A Gentleman and a Rogue

Tuesday, September 14, 2010

Tuesday Genre Writing - POV Narration


POV in a Romance Novel

Point of View Narration can be a bear to tame, but once that is accomplished, it will make a reader's connection that much deeper to the author's characters.

Point of View narration (POV) is simply, the vantage point the reader observes the novel from. The way a character experiences an event through their thoughts and feelings in the novel is known as perspective. The most successful POV narration (for a romance) include a first or third person narration.

First person narration includes the thoughts and feeling of the main character telling the story. In romance, it's usually used with the heroine. In a first person narrative, (an "I" pronoun is used) the reader knows the mind of the heroine. The con? The reader loses what the hero is thinking and feeling. They can hear what the hero says, but has to draw conclusions based on the heroine's impressions.

What makes for a successful first person narration? That depends on the personality of the heroine. Traits that will win over readers include being funny, sympathetic, a friendly soul and someone who isn't falsely modest. It helps to have an interesting character flaw. Think Bridget Jones.

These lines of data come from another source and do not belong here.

section
/-! The events of the bus front-end, and the rows of a byte (40_bus_front_end.md R93 to R109): what each event does
where it completes, and that the row the state selects does the same. -/

namespace Sys2Proof.Machine

open Sys2Proof

/-! ### The gate (R96) -/

theorem gate_eq_false_iff (s : State) : gate s = false ↔ s.dev = .none ∨ s.ovf = true := by
  rw [← Bool.not_eq_true, gate_iff, not_and_or, not_not, Bool.not_eq_false]

/-! ### WR and RD (R97 to R99) -/

theorem execWr_closed {s : State} (dir : s.dir = .w) (closed : gate s = false) (d : Byte) :
    execWr d s = .next s := by
  simp [execWr, dir, closed]

theorem execWr_pointer {s : State} (opened : gate s = true) (dir : s.dir = .w) (pointer : s.expectPtr = true)
    (d : Byte) : execWr d s = .next (loadPointer d s) := by
  simp [execWr, dir, opened, pointer]

theorem execWr_access {s : State} {g : Region} (access : s.WriteAccess g) (d : Byte) :
    execWr d s = .next (afterWrite s (writeHandler g d s)) := by
  obtain ⟨dev, ovf, dir, pointer, region⟩ := access
  have opened : gate s = true := (gate_iff s).mpr ⟨dev, ovf⟩
  simp [execWr, dir, opened, pointer, State.region, region]

/-- A written byte that has an outcome meets a closed gate, loads the cursor, or reaches the cursor's region. -/
theorem execWr_next_cases {s t : State} {d : Byte} (h : execWr d s = .next t) :
    s.dir = .w ∧ gate s = false ∧ t = s ∨
      s.dir = .w ∧ gate s = true ∧ s.expectPtr = true ∧ t = loadPointer d s ∨
      s.WriteAccess s.region ∧ t = afterWrite s (writeHandler s.region d s) := by
  unfold execWr at h
  split_ifs at h with dir closed pointer
  · cases h
    exact .inl ⟨not_not.mp dir, by simpa using closed, rfl⟩
  · cases h
    exact .inr (.inl ⟨not_not.mp dir, by simpa using closed, pointer, rfl⟩)
  · cases h
    obtain ⟨dev, ovf⟩ := (gate_iff s).mp (by simpa using closed)
    exact .inr (.inr ⟨⟨dev, ovf, not_not.mp dir, by simpa using pointer, rfl⟩, rfl⟩)

theorem execRd_closed {s : State} (dir : s.dir = .r) (closed : gate s = false) :
    execRd s = .next (s.signal (.hostRead sentinel)) := by
  simp [execRd, dir, closed]

theorem execRd_access {s : State} {g : Region} (access : s.ReadAccess g) :
    execRd s = .next (afterRead s (readHandler g s)) := by
  obtain ⟨dev, ovf, dir, region⟩ := access
  have opened : gate s = true := (gate_iff s).mpr ⟨dev, ovf⟩
  simp [execRd, dir, opened, State.region, region]

/-- A requested byte that has an outcome meets a closed gate, or comes from the cursor's region. -/
theorem execRd_next_cases {s t : State} (h : execRd s = .next t) :
    s.dir = .r ∧ gate s = false ∧ t = s.signal (.hostRead sentinel) ∨
      s.ReadAccess s.region ∧ t = afterRead s (readHandler s.region s) := by
  unfold execRd at h
  split_ifs at h with dir closed
  · cases h
    exact .inl ⟨not_not.mp dir, by simpa using closed, rfl⟩
  · cases h
    obtain ⟨dev, ovf⟩ := (gate_iff s).mp (by simpa using closed)
    exact .inr ⟨⟨dev, ovf, not_not.mp dir, rfl⟩, rfl⟩

theorem execPtr_selected {s : State} (opened : gate s = true) (dir : s.dir = .w) (pointer : s.expectPtr = true)
    (r : Byte) : execPtr r s = .next (loadPointer r s) :=
  rowWhen_true (by simp [opened, dir, pointer]) _

/-! ### The rows of a written byte -/

/-- The row of a region does what the region's handler does. -/
theorem exec_regWrite_access {s : State} {g : Region} (access : s.WriteAccess g) (d : Byte) :
    exec (decodeRegWrite d g) s = .next (afterWrite s (writeHandler g d s)) := by
  have selected : writesAt s g = true := (writesAt_iff s g).mpr access
  cases g <;> exact rowWhen_true selected _

/-- The row of a command code does what `SessCommand` does (R131). -/
theorem exec_progCommand_access {s : State} (access : s.WriteAccess .cmd) (mode : s.progMode = true) (d : Byte) :
    exec (decodeProgCommand s.cfg d) s = .next (afterWrite s (sessCommand d s)) := by
  have selected : commandsSession s = true := by simp [commandsSession, (writesAt_iff s .cmd).mpr access, mode]
  unfold decodeProgCommand sessCommand
  split_ifs with erase write read disable
  · exact rowWhen_true selected _
  · exact rowWhen_true selected _
  · exact rowWhen_true selected _
  · exact rowWhen_true selected _
  · exact rowWhen_true (by simp [selected, Config.progCodes, erase, write, read, disable]) _

/-- The row of a parameter byte does what `SessParam` does (R137). -/
theorem exec_param_access {s : State} (access : s.WriteAccess .cmdp) (mode : s.progMode = true) (d : Byte) :
    exec (decodeParam d (paramRole s.ses.phase)) s = .next (afterWrite s (sessParam d s)) := by
  have selected : paramsSession s (paramRole s.ses.phase) = true := by
    simp [paramsSession, (writesAt_iff s .cmdp).mpr access, mode]
  unfold sessParam
  cases role : paramRole s.ses.phase <;> exact rowWhen_true (role ▸ selected) _

/-- The row of a byte written on the data channel does what `SessDataWrite` does (R147). -/
theorem exec_chanWrite_access {s : State} (access : s.WriteAccess .data) (d : Byte) :
    exec (decodeChanWrite d (chanWriteRole s.ses)) s = .next (afterWrite s (sessDataWrite d s)) := by
  have selected : channelWrites s (chanWriteRole s.ses) = true := by
    simp [channelWrites, (writesAt_iff s .data).mpr access]
  unfold sessDataWrite
  cases role : chanWriteRole s.ses <;> exact rowWhen_true (role ▸ selected) _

In the third person, you might get multiple characters sharing their perspective. Usually it is just the heroine and hero, but every so often a third character might be used to impart information on the leads. **This is the most widely used narration in romances.**

POV switches occur with a line break so that the scene is in one POV only. The main advantage to the narration is that you get both the hero and heroine's thoughts and feelings. This allows the reader to get close to both lead characters.

POV NARRATION TO AVOID

This is known as a "dual" POV or "Lonesome Dove" after the novel that uses it. This narration includes both the hero and heroine's thoughts and feelings in the same scene. This can be disconcerting to many readers and most professional editors discourage it. The drawback is that the reader is rapidly shifting between points of views and it may feel like a boxing even. It's hard to concentrate on both the hero and heroine's perspectives at the same time.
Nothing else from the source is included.